Spatiotemporal Organization of the Left Atrial Substrate After Circumferential Pulmonary Vein Isolation of Atrial Fibrillation

Yenn-Jiang Lin, MD; Ching-Tai Tai, MD; Tsair Kao, PhD; Shih-Lin Chang, MD; Li-Wei Lo, MD; Ta-Chuan Tuan, MD; Ameya R. Udyavar, MD; Wanwarang Wongcharoen, MD; Yu-Feng Hu, MD; Han-Wen Tso, MS; Wen-Chin Tsai, MD; Chien-Jung Chang, MD; Kuo-Chang Ueng, MD; Satoshi Higa, MD, PhD and Shih-Ann Chen, MD

From the Division of Cardiology (Y.-J.L., C.-T.T., S.-L.C., L.-W.L., T.-C.T., A.R.U., W.W., W.-C.T., C.-J.C., S.-A.C.), Department of Medicine, Taipei Veterans General Hospital, Taipei, Taiwan; Institute of Clinical Medicine (Y.-J.L., L.-W.L., T.-C.T., M.R.U., S.-A.C.) and Cardiovascular Research Center and Institute of Biomedical Engineering (T.K., H.-W.T.), National Yang-Ming University, Taipei, Taiwan; the Division of Cardiology (Y.-F.H.), Taipei Medical University Hospital, Taipei, Taiwan; the Division of Cardiology and Cardiovascular Surgery (K.-C.U.), Institute of Medicine, Chung Shan Medical University, Taichung, Taiwan; and Second Department of Internal Medicine (S.H.), Faculty of Medicine, University of the Ryukyus, Okinawa, Japan.

Correspondence to Shih-Ann Chen, MD, Division of Cardiology, Taipei Veterans General Hospital, 201, Sec 2, Shih-Pai Road, Taipei, Taiwan. E-mail epsachen{at}ms41.hinet.net

Received August 4, 2008; accepted February 20, 2009.

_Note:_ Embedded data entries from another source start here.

theorem takeFeatures_kept {z : State} {s : State} (kz : Kept z s) : Kept z (takeFeatures s) := by
  unfold takeFeatures
  repeat'
    first
    | with_reducible assumption
    | with_reducible apply Kept.refl
    | with_reducible apply modDrone_kept
    | with_reducible apply Kept.ite
    | intro _
    | with_reducible rfl
    | split
    | with_reducible apply Kept.set
    | exact ⟨rfl, rfl⟩
    | (simp only [lengths, modAt_length, setAt_length, List.length_map, List.length_mapIdx]; done)
    | (refine ⟨?_, ?_⟩ <;> simp only [modAt_length, setAt_length, List.length_map, List.length_mapIdx]; done)

theorem scoreFrame_kept {z : State} {scores : List BeamScores} {vib : List Int} {s : State} (kz : Kept z s) : Kept z (scoreFrame scores vib s) := by
  unfold scoreFrame
  repeat'
    first
    | (extract_lets -merge -useContext -underBinder +onlyGivenNames x; apply Kept.cut (x := x); rotate_left; intro hx; clear_value x; rotate_left; dsimp only [x]; clear x)
    | (extract_lets -merge -useContext -underBinder +onlyGivenNames x; subst x)
    | with_reducible assumption
    | with_reducible apply Kept.refl
    | with_reducible apply modDet_kept
    | with_reducible apply idle_kept
    | with_reducible apply enterCandidate_kept
    | with_reducible apply candidateFrame_kept
    | with_reducible apply Kept.ite
    | intro _
    | with_reducible rfl
    | split
    | with_reducible apply Kept.set
    | (simp only [lengths, modAt_length, setAt_length, List.length_map, List.length_mapIdx]; done)

theorem sensorTrigger_kept {z : State} {trig : Nat} {met : Nat → Plan → Bool} {s : State} (kz : Kept z s) : Kept z (sensorTrigger trig met s) := by
  unfold sensorTrigger
  repeat'
    first
    | (extract_lets -merge -useContext -underBinder +onlyGivenNames x; subst x)
    | with_reducible assumption
    | with_reducible apply Kept.refl
    | with_reducible apply Kept.foldl
    | with_reducible apply triggerPlan_kept
    | with_reducible apply Kept.ite
    | intro _

theorem levelTrigger_kept {z : State} {xs : List Int} {s : State} (kz : Kept z s) : Kept z (levelTrigger xs s) := by
  unfold levelTrigger
  repeat'
    first
    | with_reducible assumption
    | with_reducible apply Kept.refl
    | with_reducible apply sensorTrigger_kept
    | with_reducible apply Kept.ite
    | intro _
    | with_reducible rfl
    | split
    | with_reducible apply Kept.set
    | (simp only [lengths, modAt_length, setAt_length, List.length_map, List.length_mapIdx]; done)

theorem vibPeak_kept {z : State} {us : Nat} {x : Int} {s : State} {n : Nat} (kz : Kept z s) : Kept z (vibPeak us x s n) := by
  unfold vibPeak
  repeat'
    first
    | (extract_lets -merge -useContext -underBinder +onlyGivenNames x; apply Kept.cut (x := x); rotate_left; intro hx; clear_value x; rotate_left; dsimp only [x]; clear x)
    | (extract_lets -merge -useContext -underBinder +onlyGivenNames x; subst x)
    | with_reducible assumption
    | with_reducible apply Kept.refl
    | with_reducible apply modDrone_kept
    | with_reducible apply triggerPlan_kept
    | with_reducible apply Kept.ite
    | intro _
    | with_reducible rfl
    | split
    | with_reducible apply Kept.set
    | exact ⟨rfl, rfl⟩
    | (simp only [lengths, modAt_length, setAt_length, List.length_map, List.length_mapIdx]; done)
    | (refine ⟨?_, ?_⟩ <;> simp only [modAt_length, setAt_length, List.length_map, List.length_mapIdx]; done)

theorem takeVibration_kept {z : State} {xs : List (Nat × Int)} {s : State} (kz : Kept z s) : Kept z (takeVibration xs s) := by
  unfold takeVibration
  repeat'
    first
    | with_reducible assumption
    | with_reducible apply Kept.refl
    | with_reducible apply Kept.foldl
    | with_reducible apply vibPeak_kept
    | with_reducible apply Kept.ite
    | intro _
    | with_reducible rfl
    | split
    | with_reducible apply Kept.set
    | (simp only [lengths, modAt_length, setAt_length, List.length_map, List.length_mapIdx]; done)

theorem frameSensors_kept {z : State} {vib : List Int} {s : State} (kz : Kept z s) : Kept z (frameSensors vib s) := by
  unfold frameSensors
  repeat'
    first
    | (extract_lets -merge -useContext -underBinder +onlyGivenNames x; apply Kept.cut (x := x); rotate_left; intro hx; clear_value x; rotate_left; dsimp only [x]; clear x)
    | (extract_lets -merge -useContext -underBinder +onlyGivenNames x; subst x)
    | with_reducible assumption
    | with_reducible apply Kept.refl
    | with_reducible apply takeVibration_kept
    | with_reducible apply levelTrigger_kept
    | with_reducible apply Kept.ite
    | intro _
    | with_reducible rfl
    | split
    | with_reducible apply Kept.set
    | (simp only [lengths, modAt_length, setAt_length, List.length_map, List.length_mapIdx]; done)

theorem lateFrame_kept {z : State} {scoredUs : Nat} {s : State} (kz : Kept z s) : Kept z (lateFrame scoredUs s) := by
  unfold lateFrame
  repeat'
    first
    | with_reducible assumption
    | with_reducible apply Kept.refl
    | with_reducible apply drnEvent_kept
    | with_reducible apply Kept.ite
    | intro _
    | with_reducible rfl
    | split
    | with_reducible apply Kept.set
    | (simp only [lengths, modAt_length, setAt_length, List.length_map, List.length_mapIdx]; done)

theorem detectorFrame_kept {z : State} {heard : Heard} {tdm : List (List Nat)} {s : State} (kz : Kept z s) : Kept z (detectorFrame heard tdm s) := by
  unfold detectorFrame
  repeat'
    first
    | (extract_lets -merge -useContext -underBinder +onlyGivenNames x; apply Kept.cut (x := x); rotate_left; intro hx; clear_value x; rotate_left; dsimp only [x]; clear x)
    | (extract_lets -merge -useContext -underBinder +onlyGivenNames x; subst x)
    | with_reducible assumption
    | with_reducible apply Kept.refl
    | with_reducible apply scoreFrame_kept
    | with_reducible apply lateFrame_kept
    | with_reducible apply frameSensors_kept
    | with_reducible apply takeFeatures_kept
    | with_reducible apply capture_kept
    | with_reducible apply Kept.ite
    | intro _
    | with_reducible rfl
    | split
    | with_reducible apply Kept.set
    | (simp only [lengths, modAt_length, setAt_length, List.length_map, List.length_mapIdx]; done)

theorem execDetectorFrame_keptR {heard : Heard} {tdm : List (List Nat)} {s : State} : KeptR s (execDetectorFrame heard tdm s) := by
  unfold execDetectorFrame
  repeat'
    first
    | with_reducible assumption
    | with_reducible apply Kept.refl
    | with_reducible apply KeptR.unit
    | with_reducible apply KeptR.regWrite
    | with_reducible apply KeptR.ok
    | with_reducible apply KeptR.next
    | with_reducible apply KeptR.fault
    | with_reducible apply KeptR.refused
    | with_reducible apply detectorFrame_kept
    | with_reducible apply Kept.ite
    | intro _
    | with_reducible rfl
    | split
    | with_reducible apply Kept.set
    | (simp only [lengths, modAt_length, setAt_length, List.length_map, List.length_mapIdx]; done)

theorem execDetectorCandidateQuiet_keptR {s : State} : KeptR s (execDetectorCandidateQuiet s) := by
  unfold execDetectorCandidateQuiet
  repeat'
    first
    | with_reducible assumption
    | with_reducible apply Kept.refl
    | with_reducible apply KeptR.unit
    | with_reducible apply KeptR.regWrite
    | with_reducible apply KeptR.ok
    | with_reducible apply KeptR.next
    | with_reducible apply KeptR.fault
    | with_reducible apply Kept.when
    | with_reducible apply leaveCandidate_kept

theorem execDetectorCandidateTimeout_keptR {s : State} : KeptR s (execDetectorCandidateTimeout s) := by
  unfold execDetectorCandidateTimeout
  repeat'
    first
    | with_reducible assumption
    | with_reducible apply Kept.refl
    | with_reducible apply KeptR.unit
    | with_reducible apply KeptR.regWrite
    | with_reducible apply KeptR.ok
    | with_reducible apply KeptR.next
    | with_reducible apply KeptR.fault
    | with_reducible apply Kept.when
    | with_reducible apply leaveCandidate_kept

theorem execDetectorHoldoffExpiry_keptR {s : State} : KeptR s (execDetectorHoldoffExpiry s) := by
  unfold execDetectorHoldoffExpiry
  repeat'
    first
    | with_reducible assumption
    | with_reducible apply Kept.refl
    | with_reducible apply KeptR.unit
    | with_reducible apply KeptR.regWrite
    | with_reducible apply KeptR.ok
    | with_reducible apply KeptR.next
    | with_reducible apply KeptR.fault
    | with_reducible apply Kept.when
    | with_reducible apply modDet_kept

theorem openReplays_kept {z : State} {s : State} (kz : Kept z s) : Kept z (openReplays s) := by
  unfold openReplays
  repeat'
    first
    | (extract_lets -merge -useContext -underBinder +onlyGivenNames x; apply Kept.cut (x := x); rotate_left; intro hx; clear_value x; rotate_left; dsimp only [x]; clear x)
    | (extract_lets -merge -useContext -underBinder +onlyGivenNames x; subst x)
    | with_reducible assumption
    | with_reducible apply Kept.refl
    | with_reducible apply modDrone_kept
    | with_reducible apply Kept.ite
    | intro _
    | with_reducible rfl
    | split
    | with_reducible apply Kept.set
    | exact ⟨rfl, rfl⟩
    | (simp only [lengths, modAt_length, setAt_length, List.length_map, List.length_mapIdx]; done)
    | (refine ⟨?_, ?_⟩ <;> simp only [modAt_length, setAt_length, List.length_map, List.length_mapIdx]; done)

theorem execPrerollBlockBoundary_keptR {balls : List PdmEdges} {s : State} : KeptR s (execPrerollBlockBoundary balls s) := by
  unfold execPrerollBlockBoundary
  repeat'
    first
    | (extract_lets -merge -useContext -underBinder +onlyGivenNames x; apply KeptR.cut (x := x); rotate_left; intro hx; clear_value x; rotate_left; dsimp only [x]; clear x)
    | (extract_lets -merge -useContext -underBinder +onlyGivenNames x; apply Kept.cut (x := x); rotate_left; intro hx; clear_value x; rotate_left; dsimp only [x]; clear x)
    | (extract_lets -merge -useContext -underBinder +onlyGivenNames x; subst x)
    | with_reducible assumption
    | with_reducible apply Kept.refl
    | with_reducible apply KeptR.unit
    | with_reducible apply KeptR.regWrite
    | with_reducible apply KeptR.ok
    | with_reducible apply KeptR.next
    | with_reducible apply KeptR.fault
    | with_reducible apply KeptR.refused
    | with_reducible apply capture_kept
    | with_reducible apply openReplays_kept
    | with_reducible apply modDrone_kept
    | with_reducible apply Kept.ite
    | intro _
    | with_reducible rfl
    | split
    | with_reducible apply Kept.set
    | exact ⟨rfl, rfl⟩
    | (simp only [lengths, modAt_length, setAt_length, List.length_map, List.length_mapIdx]; done)
    | (refine ⟨?_, ?_⟩ <;> simp only [modAt_length, setAt_length, List.length_map, List.length_mapIdx]; done)

theorem applyConfig_kept {z : State} {c : Cmd} {s : State} (kz : Kept z s) : Kept z (applyConfig c s) := by
  unfold applyConfig
  repeat'
    first
    | (extract_lets -merge -useContext -underBinder +onlyGivenNames x; apply Kept.cut (x := x); rotate_left; intro hx; clear_value x; rotate_left; dsimp only [x]; clear x)
    | (extract_lets -merge -useContext -underBinder +onlyGivenNames x; subst x)
    | with_reducible assumption
    | with_reducible apply Kept.refl
    | with_reducible apply modDrone_kept
    | with_reducible apply modDet_kept
    | with_reducible apply leaveCandidate_kept
    | with_reducible apply idle_kept
    | with_reducible apply Kept.ite
    | intro _
    | with_reducible rfl
    | split
    | with_reducible apply Kept.set
    | (simp only [List.length_mapIdx]; done)
    | intro _
    | (refine ⟨?_, ?_⟩ <;> simp only [List.length_mapIdx]; done)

Background— There is a paucity of data regarding the mechanism of maintaining atrial fibrillation (AF) after pulmonary vein isolation (PVI) in patients with AF. The aim of this study was to examine the impact of circumferential PVI on the left atrial (LA) substrate characteristics.

Methods and Results— Seventy-two AF patients (age, 53±11 years) underwent mapping and catheter ablation using an NavX system. The biatrial characteristics such as the complex fractionated atrial electrograms (CFEs; based on fractionated intervals) and frequency analysis (based on dominant frequencies) were mapped before and after PVI. PVI with electric isolation was performed in all patients. In the 45 patients who did not respond to PVI, the continuous CFEs (>8 seconds, 18±18% and 12±17% of the LA sites, before and after PVI, respectively, P=0.02), degree of LA fractionation (mean fractionated interval: 75.6±14.3 msec versus 87.3±16.7 msec, P=0.001), and mean LA dominant frequencies (6.92±0.88 Hz versus 6.58±0.91 Hz, P=0.001) decreased after PVI. Complete PVI altered the distribution of the CFEs toward the LA anteroseptum, mitral annulus, and LA appendage regions. A persistent presence of continuous CFEs in the vicinity of the dominant frequencies sites (observed in 53% patients) correlated with a higher procedural AF termination rate for the CFE ablation (63% versus 23%, P<0.05).

Conclusions— Complete PVI eliminated some CFEs in the LA and altered the distribution of the CFEs. The persistent presence of CFEs before and after PVI in the vicinity of the high frequency sites is important for AF maintenance after PVI.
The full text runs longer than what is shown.